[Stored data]
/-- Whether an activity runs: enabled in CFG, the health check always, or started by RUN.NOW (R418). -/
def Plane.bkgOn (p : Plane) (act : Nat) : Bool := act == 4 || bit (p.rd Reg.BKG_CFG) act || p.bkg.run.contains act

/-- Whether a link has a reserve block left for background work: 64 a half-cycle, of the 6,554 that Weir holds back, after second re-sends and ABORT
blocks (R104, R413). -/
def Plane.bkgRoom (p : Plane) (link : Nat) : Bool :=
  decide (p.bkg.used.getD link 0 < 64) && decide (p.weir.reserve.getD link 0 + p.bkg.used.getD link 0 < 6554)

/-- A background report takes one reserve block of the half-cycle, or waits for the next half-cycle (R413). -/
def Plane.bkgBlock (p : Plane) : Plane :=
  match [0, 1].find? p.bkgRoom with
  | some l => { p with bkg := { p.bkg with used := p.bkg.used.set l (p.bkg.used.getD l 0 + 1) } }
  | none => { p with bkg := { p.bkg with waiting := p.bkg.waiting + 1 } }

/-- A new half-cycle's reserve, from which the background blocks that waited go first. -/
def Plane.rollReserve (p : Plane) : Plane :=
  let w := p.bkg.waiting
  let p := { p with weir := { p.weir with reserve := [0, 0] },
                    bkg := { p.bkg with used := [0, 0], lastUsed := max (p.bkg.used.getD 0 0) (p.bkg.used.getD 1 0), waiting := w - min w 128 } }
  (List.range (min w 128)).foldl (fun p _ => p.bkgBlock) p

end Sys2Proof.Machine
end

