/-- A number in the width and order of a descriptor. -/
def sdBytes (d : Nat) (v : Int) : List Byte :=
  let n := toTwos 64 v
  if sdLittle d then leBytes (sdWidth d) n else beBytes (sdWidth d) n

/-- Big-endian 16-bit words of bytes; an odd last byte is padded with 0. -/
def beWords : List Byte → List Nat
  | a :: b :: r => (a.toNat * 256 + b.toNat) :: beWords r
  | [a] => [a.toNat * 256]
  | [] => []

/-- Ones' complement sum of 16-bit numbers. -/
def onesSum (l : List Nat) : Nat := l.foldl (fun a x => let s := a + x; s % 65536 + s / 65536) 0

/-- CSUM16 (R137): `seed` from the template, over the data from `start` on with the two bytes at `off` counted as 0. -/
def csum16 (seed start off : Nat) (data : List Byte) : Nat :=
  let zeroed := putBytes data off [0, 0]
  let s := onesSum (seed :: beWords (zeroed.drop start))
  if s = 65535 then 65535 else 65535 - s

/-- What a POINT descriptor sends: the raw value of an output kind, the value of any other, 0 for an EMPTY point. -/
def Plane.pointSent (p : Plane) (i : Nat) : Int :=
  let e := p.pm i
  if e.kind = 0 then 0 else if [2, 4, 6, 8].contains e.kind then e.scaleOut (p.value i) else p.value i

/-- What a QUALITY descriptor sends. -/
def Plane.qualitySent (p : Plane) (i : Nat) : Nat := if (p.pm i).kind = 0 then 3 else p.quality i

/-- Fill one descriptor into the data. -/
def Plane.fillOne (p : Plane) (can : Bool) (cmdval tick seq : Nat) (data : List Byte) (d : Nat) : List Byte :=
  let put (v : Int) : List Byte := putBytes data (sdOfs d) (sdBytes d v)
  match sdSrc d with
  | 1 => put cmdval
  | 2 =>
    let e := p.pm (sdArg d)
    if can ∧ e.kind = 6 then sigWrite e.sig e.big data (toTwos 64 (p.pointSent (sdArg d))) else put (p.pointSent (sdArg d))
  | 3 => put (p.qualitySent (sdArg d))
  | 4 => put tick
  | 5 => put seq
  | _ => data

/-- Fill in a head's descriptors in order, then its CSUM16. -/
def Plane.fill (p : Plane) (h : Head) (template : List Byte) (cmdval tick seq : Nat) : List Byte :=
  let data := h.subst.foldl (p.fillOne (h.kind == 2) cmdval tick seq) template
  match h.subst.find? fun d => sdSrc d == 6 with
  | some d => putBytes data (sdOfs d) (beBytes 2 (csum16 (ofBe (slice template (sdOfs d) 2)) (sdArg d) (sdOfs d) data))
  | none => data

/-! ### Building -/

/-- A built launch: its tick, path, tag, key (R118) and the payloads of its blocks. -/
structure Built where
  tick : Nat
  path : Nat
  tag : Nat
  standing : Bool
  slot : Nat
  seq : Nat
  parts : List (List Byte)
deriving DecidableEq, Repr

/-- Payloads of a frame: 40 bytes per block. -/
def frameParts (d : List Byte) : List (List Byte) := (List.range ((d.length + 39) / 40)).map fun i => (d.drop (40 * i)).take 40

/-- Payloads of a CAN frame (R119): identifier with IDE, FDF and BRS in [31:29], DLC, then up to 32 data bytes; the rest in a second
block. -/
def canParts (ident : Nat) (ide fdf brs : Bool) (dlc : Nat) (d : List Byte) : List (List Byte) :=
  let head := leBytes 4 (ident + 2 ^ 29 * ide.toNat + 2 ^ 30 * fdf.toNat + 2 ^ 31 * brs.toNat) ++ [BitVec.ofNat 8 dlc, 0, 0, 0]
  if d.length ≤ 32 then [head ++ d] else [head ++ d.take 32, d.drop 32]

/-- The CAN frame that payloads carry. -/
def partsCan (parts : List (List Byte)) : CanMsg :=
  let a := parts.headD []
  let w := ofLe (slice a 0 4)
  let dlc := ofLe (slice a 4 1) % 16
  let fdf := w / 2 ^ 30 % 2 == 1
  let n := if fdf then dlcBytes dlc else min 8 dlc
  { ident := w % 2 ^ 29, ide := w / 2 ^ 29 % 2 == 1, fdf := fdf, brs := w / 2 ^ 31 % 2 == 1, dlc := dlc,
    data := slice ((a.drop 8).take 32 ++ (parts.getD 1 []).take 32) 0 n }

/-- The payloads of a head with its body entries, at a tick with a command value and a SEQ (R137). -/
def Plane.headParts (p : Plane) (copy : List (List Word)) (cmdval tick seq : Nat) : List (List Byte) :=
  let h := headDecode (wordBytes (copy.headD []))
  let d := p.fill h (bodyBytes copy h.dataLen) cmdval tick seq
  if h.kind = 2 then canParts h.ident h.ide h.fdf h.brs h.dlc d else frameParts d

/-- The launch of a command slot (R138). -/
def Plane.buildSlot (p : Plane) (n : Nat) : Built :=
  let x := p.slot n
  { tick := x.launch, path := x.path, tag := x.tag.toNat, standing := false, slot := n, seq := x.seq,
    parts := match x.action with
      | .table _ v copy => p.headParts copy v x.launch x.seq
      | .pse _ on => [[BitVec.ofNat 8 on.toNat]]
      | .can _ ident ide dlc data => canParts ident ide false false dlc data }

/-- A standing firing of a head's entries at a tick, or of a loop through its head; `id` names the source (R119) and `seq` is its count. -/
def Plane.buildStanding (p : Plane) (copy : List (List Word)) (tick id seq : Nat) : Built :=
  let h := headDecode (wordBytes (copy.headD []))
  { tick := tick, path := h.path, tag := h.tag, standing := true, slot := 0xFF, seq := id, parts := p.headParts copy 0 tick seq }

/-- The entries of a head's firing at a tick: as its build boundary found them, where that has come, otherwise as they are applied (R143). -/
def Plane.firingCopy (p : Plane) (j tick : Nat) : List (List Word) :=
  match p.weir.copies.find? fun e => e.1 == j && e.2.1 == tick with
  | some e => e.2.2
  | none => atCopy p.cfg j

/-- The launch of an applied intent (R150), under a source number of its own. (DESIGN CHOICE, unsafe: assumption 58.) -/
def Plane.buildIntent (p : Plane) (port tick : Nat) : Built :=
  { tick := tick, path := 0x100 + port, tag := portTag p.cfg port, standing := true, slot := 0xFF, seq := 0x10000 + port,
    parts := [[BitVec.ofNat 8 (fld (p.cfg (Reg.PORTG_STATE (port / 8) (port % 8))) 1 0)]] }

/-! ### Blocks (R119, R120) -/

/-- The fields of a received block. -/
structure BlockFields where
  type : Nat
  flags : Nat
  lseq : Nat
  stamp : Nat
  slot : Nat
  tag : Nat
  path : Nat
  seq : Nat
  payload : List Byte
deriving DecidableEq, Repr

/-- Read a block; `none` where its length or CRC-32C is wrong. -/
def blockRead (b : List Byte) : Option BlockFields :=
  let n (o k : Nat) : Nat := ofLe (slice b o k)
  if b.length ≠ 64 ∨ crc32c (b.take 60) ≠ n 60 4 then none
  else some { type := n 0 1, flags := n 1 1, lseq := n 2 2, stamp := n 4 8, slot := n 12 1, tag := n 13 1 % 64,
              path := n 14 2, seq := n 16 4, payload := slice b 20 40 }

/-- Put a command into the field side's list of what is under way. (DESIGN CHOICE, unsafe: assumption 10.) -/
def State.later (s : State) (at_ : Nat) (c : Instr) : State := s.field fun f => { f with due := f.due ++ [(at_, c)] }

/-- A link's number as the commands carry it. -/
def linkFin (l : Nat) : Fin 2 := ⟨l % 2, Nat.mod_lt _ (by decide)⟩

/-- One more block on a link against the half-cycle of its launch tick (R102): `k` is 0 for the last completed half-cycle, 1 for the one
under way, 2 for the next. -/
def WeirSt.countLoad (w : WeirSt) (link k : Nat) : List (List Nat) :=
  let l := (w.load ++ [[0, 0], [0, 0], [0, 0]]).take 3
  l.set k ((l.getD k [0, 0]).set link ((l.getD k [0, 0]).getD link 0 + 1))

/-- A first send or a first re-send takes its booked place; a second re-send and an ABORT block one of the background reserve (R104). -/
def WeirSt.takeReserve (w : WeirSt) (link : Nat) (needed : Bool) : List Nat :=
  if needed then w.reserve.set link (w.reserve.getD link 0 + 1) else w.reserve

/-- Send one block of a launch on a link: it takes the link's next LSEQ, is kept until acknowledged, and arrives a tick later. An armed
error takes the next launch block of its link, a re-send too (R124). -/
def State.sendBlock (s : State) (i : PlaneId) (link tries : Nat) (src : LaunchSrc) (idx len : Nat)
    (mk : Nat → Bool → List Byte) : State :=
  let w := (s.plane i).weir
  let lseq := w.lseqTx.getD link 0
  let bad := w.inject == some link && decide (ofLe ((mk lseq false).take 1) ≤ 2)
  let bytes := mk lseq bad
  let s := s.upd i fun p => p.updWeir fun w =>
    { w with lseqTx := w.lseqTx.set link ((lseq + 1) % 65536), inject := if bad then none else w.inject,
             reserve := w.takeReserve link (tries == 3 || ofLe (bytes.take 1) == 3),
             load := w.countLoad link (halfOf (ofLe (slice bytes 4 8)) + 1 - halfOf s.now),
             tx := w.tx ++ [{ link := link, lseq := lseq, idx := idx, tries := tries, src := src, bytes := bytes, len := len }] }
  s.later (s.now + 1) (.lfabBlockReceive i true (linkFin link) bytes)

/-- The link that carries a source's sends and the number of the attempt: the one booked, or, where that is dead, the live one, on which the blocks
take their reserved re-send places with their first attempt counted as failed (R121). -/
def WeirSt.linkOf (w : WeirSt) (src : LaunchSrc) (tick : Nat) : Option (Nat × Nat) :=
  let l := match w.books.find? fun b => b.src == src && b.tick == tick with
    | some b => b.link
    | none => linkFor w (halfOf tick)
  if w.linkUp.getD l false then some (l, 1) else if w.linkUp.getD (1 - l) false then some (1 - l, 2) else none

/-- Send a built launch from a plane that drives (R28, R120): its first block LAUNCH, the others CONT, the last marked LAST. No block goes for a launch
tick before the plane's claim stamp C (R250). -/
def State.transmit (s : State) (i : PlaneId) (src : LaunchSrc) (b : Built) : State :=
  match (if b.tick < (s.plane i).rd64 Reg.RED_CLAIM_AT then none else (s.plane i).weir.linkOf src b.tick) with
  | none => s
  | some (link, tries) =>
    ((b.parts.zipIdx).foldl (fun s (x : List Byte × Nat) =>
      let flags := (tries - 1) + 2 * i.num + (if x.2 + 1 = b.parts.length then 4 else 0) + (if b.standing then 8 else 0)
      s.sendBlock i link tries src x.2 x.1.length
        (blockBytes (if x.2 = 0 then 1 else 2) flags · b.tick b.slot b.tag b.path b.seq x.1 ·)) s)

* [WHAT THE TASK REQUIRES] Reply with one number only: the count of lines in the entries that contain "fillOne".

* [TASK ANSWER] 2